/-- `PORT_SET` (R288). -/
def execPortSet (part : Nat) (ports : BitVec 32) (s : State) : Host.Outcome State Fault Refusal :=
  .next (s.partCommand part (.portSet ports))

/-- `WAITING_COMMAND_RESUME` (R288). -/
def execWaitingCommandResume (part : Nat) (s : State) : Host.Outcome State Fault Refusal := .next (s.waitingResume part)

/-- `SLEEP` (R326). -/
def execSleep (force : Bool) (s : State) : Host.Outcome State Fault Refusal := .next (s.sleep force)

/-- `WAKEMODE` (R326). -/
def execWakemode (mode : BitVec 64) (s : State) : Host.Outcome State Fault Refusal := .next (s.wakemode mode)

/-- `GRAN_RETIRE` (R336). -/
def execGranRetire (gran : Nat) (s : State) : Host.Outcome State Fault Refusal := .next (s.granRetire gran)

/-- `GRANULE_SCRUB_DONE` (R302). -/
def execGranuleScrubDone (fails : Bool) (s : State) : Host.Outcome State Fault Refusal := .next (s.scrubDone fails)

/-- `FW_WRITE` (R340). -/
def execFwWrite (off : Nat) (bytes : List (BitVec 8)) (s : State) : Host.Outcome State Fault Refusal :=
  .next (s.fwWrite off bytes)

/-- `FW_CHECK` (R340). -/
def execFwCheck (s : State) : Host.Outcome State Fault Refusal := .next s.fwCheck

/-- `FW_COMMIT` (R340). -/
def execFwCommit (s : State) : Host.Outcome State Fault Refusal := .next s.fwCommit

/-- `FW_SVN` (R340). -/
def execFwSvn (v : BitVec 32) (s : State) : Host.Outcome State Fault Refusal := .next (s.fwSvn v)

/-- `FW_REVOKE` (R340). -/
def execFwRevoke (key : Nat) (s : State) : Host.Outcome State Fault Refusal := .next (s.fwRevoke key)

end Sys2Proof.Machine
end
○ ○ ○
INSTRUCTIONS TO FOLLOW —
Your output should be the lines from the one with "def execFwRevoke (key" through the last line of the entries above, copied exactly and nothing more.

EXERCISE OUTPUT —
def execFwRevoke (key : Nat) (s : State) : Host.Outcome State Fault Refusal := .next (s.fwRevoke key)

end Sys2Proof.Machine
end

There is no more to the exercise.